## What is being asked:
From the records below, copy out exactly the lines from the one containing "theorem test_wf_reserved_names_a_command : (Instr.reserved" to the one containing "theorem test_decode_anim_init : decodeDescriptor", both included. Add nothing else.

## Exercise input:
◇ ◇ ◇ ◇ ◇ ◇ ◇

-- ==== Sys2Proof/Tests/Slice0.lean ====
section
/-! SUPPORT. Tests from the spec's vectors (95_test_vectors), the well-formedness smoke tests, and for every statement
with hypotheses a state and operands that meet them. -/

namespace Sys2Proof.Tests

open Sys2Proof.Machine

/-! ### Well-formedness: an ill-formed term for each check -/

theorem test_wf_write_packet_length : (Instr.writePacket 0#16 (List.replicate 65536 0#8)).wellFormed = false := by
  rw [Instr.wellFormed, List.length_replicate]
  decide
theorem test_wf_send_range_length : (Instr.sendRange 0#16 (List.replicate 65536 0#8)).wellFormed = false := by
  rw [Instr.wellFormed, List.length_replicate]
  decide
theorem test_wf_wire_packet_empty : (Instr.wirePacket 0#16 []).wellFormed = false := by decide
theorem test_wf_wire_packet_too_long : (Instr.wirePacket 0#16 (List.replicate 256 0#8)).wellFormed = false := by decide +kernel
theorem test_wf_reserved_names_a_command : (Instr.reserved 0x0B#8).wellFormed = false := by decide

/-! ### Decoding: words written out from 30_encoding R52, R59, R60 (95_test_vectors P1 to P5) -/

theorem test_decode_canvas_new : decodeDescriptor [0x01#8] = .ok .canvasNew := by decide
theorem test_decode_set_pixel : decodeDescriptor [0x02#8, 0x00#8, 0x03#8, 0x00#8, 0x01#8, 0x01#8] =
    .ok (.setPixel 3#16 1#16 true) := by decide
theorem test_decode_draw_circle : decodeDescriptor [0x03#8, 0x00#8, 0x08#8, 0x00#8, 0x03#8, 0x00#8, 0x03#8] =
    .ok (.drawCircle 8#16 3#16 3#16) := by decide
theorem test_decode_encode : decodeDescriptor [0x04#8] = .ok .encode := by decide
theorem test_decode_write_packet : decodeDescriptor [0x05#8, 0x00#8, 0x00#8, 0x00#8, 0x01#8, 0x1C#8] =
    .ok (.writePacket 0#16 [0x1C#8]) := by decide
theorem test_decode_send_range : decodeDescriptor [0x06#8, 0x01#8, 0x10#8, 0x00#8, 0x02#8, 0xFF#8, 0xFE#8] =
    .ok (.sendRange 0x0110#16 [0xFF#8, 0xFE#8]) := by decide
theorem test_decode_fill : decodeDescriptor [0x07#8, 0x00#8] = .ok (.fill 0x00#8) := by decide
theorem test_decode_send_frame : decodeDescriptor [0x08#8] = .ok .sendFrame := by decide
theorem test_decode_anim_init : decodeDescriptor [0x09#8] = .ok .animInit := by decide
theorem test_decode_tick : decodeDescriptor [0x0A#8] = .ok .tick := by decide
theorem test_decode_run : decodeDescriptor [0x0B#8] = .ok .run := by decide
theorem test_decode_wire_packet : decodePacket [0x00#8, 0x20#8, 0x02#8, 0xFD#8, 0x02#8, 0xAA#8, 0xAB#8, 0x07#8] =
    .ok (.wirePacket 0x02FD#16 [0xAA#8, 0xAB#8], [0x07#8]) := by decide
theorem test_decode_wire_packet_length_zero : decodePacket [0x00#8, 0x20#8, 0x00#8, 0x00#8, 0x00#8] =
    .error .notAPacket := by decide
theorem test_decode_reserved : decodeDescriptor [0x0C#8] = .ok (.reserved 0x0C#8) := by decide
theorem test_decode_pixel_value : decodeDescriptor [0x02#8, 0x00#8, 0x03#8, 0x00#8, 0x01#8, 0x02#8] =
    .error .badPixelValue := by decide
theorem test_decode_truncated : decodeDescriptor [0x05#8, 0x00#8, 0x00#8, 0x00#8, 0x02#8, 0x1C#8] =
    .error .truncated := by decide
theorem test_decode_trailing : decodeDescriptor [0x04#8, 0x00#8] = .error .trailing := by decide
theorem test_decode_table_word : decodeTableWord 8 0x03 = some (.drawCircle 0#16 0#16 0#16) := by decide +kernel
theorem test_decode_table_word_send_range : decodeTableWord 40 0x0200010006 = some (.sendRange 0x0001#16 [0#8, 0#8]) := by
  decide +kernel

◇ ◇ ◇ ◇ ◇ ◇ ◇

## Task result:
theorem test_wf_reserved_names_a_command : (Instr.reserved 0x0B#8).wellFormed = false := by decide

/-! ### Decoding: words written out from 30_encoding R52, R59, R60 (95_test_vectors P1 to P5) -/

theorem test_decode_canvas_new : decodeDescriptor [0x01#8] = .ok .canvasNew := by decide
theorem test_decode_set_pixel : decodeDescriptor [0x02#8, 0x00#8, 0x03#8, 0x00#8, 0x01#8, 0x01#8] =
    .ok (.setPixel 3#16 1#16 true) := by decide
theorem test_decode_draw_circle : decodeDescriptor [0x03#8, 0x00#8, 0x08#8, 0x00#8, 0x03#8, 0x00#8, 0x03#8] =
    .ok (.drawCircle 8#16 3#16 3#16) := by decide
theorem test_decode_encode : decodeDescriptor [0x04#8] = .ok .encode := by decide
theorem test_decode_write_packet : decodeDescriptor [0x05#8, 0x00#8, 0x00#8, 0x00#8, 0x01#8, 0x1C#8] =
    .ok (.writePacket 0#16 [0x1C#8]) := by decide
theorem test_decode_send_range : decodeDescriptor [0x06#8, 0x01#8, 0x10#8, 0x00#8, 0x02#8, 0xFF#8, 0xFE#8] =
    .ok (.sendRange 0x0110#16 [0xFF#8, 0xFE#8]) := by decide
theorem test_decode_fill : decodeDescriptor [0x07#8, 0x00#8] = .ok (.fill 0x00#8) := by decide
theorem test_decode_send_frame : decodeDescriptor [0x08#8] = .ok .sendFrame := by decide
theorem test_decode_anim_init : decodeDescriptor [0x09#8] = .ok .animInit := by decide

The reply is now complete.